__INPUT FOR THIS TASK__

-- ==== Sys2Proof/Machine/Landing.lean ====
section
/-! DEFINITION. Landing (R500 to R514): its commands, its gates, the frames it sends and receives. -/

namespace Sys2Proof.Machine

/-! ### Frames as bytes (R500, R501) -/

/-- The one's-complement sum of a list of bytes, taken as big-endian halfwords. -/
def onesSum : List Byte → Nat → Nat
  | a :: b :: r, acc => onesSum r (let t := acc + a.toNat * 256 + b.toNat; t % 65536 + t / 65536)
  | [a], acc => let t := acc + a.toNat * 256; t % 65536 + t / 65536
  | [], acc => acc

/-- The UDP checksum over IPv6 of a datagram: source and destination, length, protocol, then the datagram with its
checksum field as it stands. -/
def udpSum (ips udp : List Byte) : Nat :=
  onesSum (ips ++ beBytes 4 udp.length ++ [0#8, 0#8, 0#8, 17#8] ++ udp) 0

/-- The checksum to put into a datagram whose field holds zero; zero goes out as all ones. -/
def udpChecksum (ips udp : List Byte) : Nat :=
  let c := 65535 - udpSum ips udp
  if c = 0 then 65535 else c

/-- An Ethernet II frame carrying a UDP datagram over IPv6 (R500). Addresses stand in the order of their memory image (R7,
DEDUCED: the log says so). -/
def udpFrame (dmac smac dscp src dst sport dport : Nat) (body : List Byte) : List Byte :=
  let n := body.length + 8
  let ips := leBytes 16 src ++ leBytes 16 dst
  let head := beBytes 2 sport ++ beBytes 2 dport ++ beBytes 2 n
  let ck := udpChecksum ips (head ++ zeros 2 ++ body)
  leBytes 6 dmac ++ leBytes 6 smac ++ beBytes 2 0x86DD ++ beBytes 4 (6 * 2 ^ 28 + dscp * 4 * 2 ^ 20) ++ beBytes 2 n ++
    [17#8, 64#8] ++ ips ++ head ++ beBytes 2 ck ++ body

/-- DSCP of a class (R514). -/
def State.lndDscp (s : State) (cls : Nat) : Nat := if cls = 0 then 0 else s.getF LND_DSCP (6 * cls - 6) 6

/-- LND_CTL.PORT. -/
def State.lndPort (s : State) : Nat := s.getF LND_CTL 16 16

/-- The instance's own IPv6 address. -/
def State.ownIp (s : State) : Nat := s.rdIp LND_IP6

/-- A bundle (R501): its header with the CRC of everything else, then its items. -/
def bundleBytes (kind cls src n bseq : Nat) (items : List (List Byte)) : List Byte :=
  let head := leBytes 2 0x5A4C ++ [1#8] ++ leBytes 1 (kind + cls * 4) ++ leBytes 3 src ++ leBytes 1 n ++ leBytes 4 bseq
  head ++ leBytes 4 (crc32c (head ++ items.flatten)) ++ items.flatten

/-- Key of the bundle count of a destination and class. -/
def bseqKey (ip cls : Nat) : Nat := ip * 8 + cls

/-- The frame of a queued bundle, and the count of bundles to its destination moved on (R500, R501). -/
def bundleFrame (f : LndFrame) (s : State) : List Byte × State :=
  let key := bseqKey f.ip f.cls
  let n := (Tbl.get? s.lnd.bseq key).getD 0
  let b := bundleBytes f.kind f.cls s.station f.items.length n f.items
  (udpFrame (s.rd (LND_GW f.stream)) (s.rd LND_MAC) (s.lndDscp f.cls) s.ownIp f.ip s.lndPort s.lndPort b,
   { s with lnd := { s.lnd with bseq := Tbl.set s.lnd.bseq key ((n + 1) % 2 ^ 32) } })

/-! ### Gates (R509, R510) -/

/-- The absolute number of the 9.6 ns slot in which a time falls, counted from time zero. -/
def lndSlot (t : Nat) : Nat := t * 10 / (96 * 2 ^ 32)

/-- Whether a class's gate is open in a slot of the cycle (R509). -/
def State.lndGateOpen (s : State) (stream cls slot : Nat) : Bool :=
  (List.range 64).any (fun n =>
    let e := gateOf (s.rd (LND_ENT stream 0 n))
    bit e.classes (cls - 1) && (e.index slot).isSome)

/-- Time a frame of `len` bytes takes on a stream of 64 bytes a nanosecond, in clock units. -/
def frameTime (len : Nat) : Nat := nsU (ceilDiv len 64)

/-- Whether a class's gate is open now and stays so until a frame of a length would end (R504, R510). -/
def State.gateFits (s : State) (stream cls len : Nat) : Bool :=
  let a := lndSlot s.now
  let b := lndSlot (s.now + frameTime len - 1)
  (List.range (b - a + 1)).all (fun i => s.lndGateOpen stream cls ((a + i) % 1024))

__INSTRUCTIONS TO FOLLOW__
Give the count of lines in the data above holding the word "getF", and nothing beyond it.

__WRITTEN SOLUTION__
2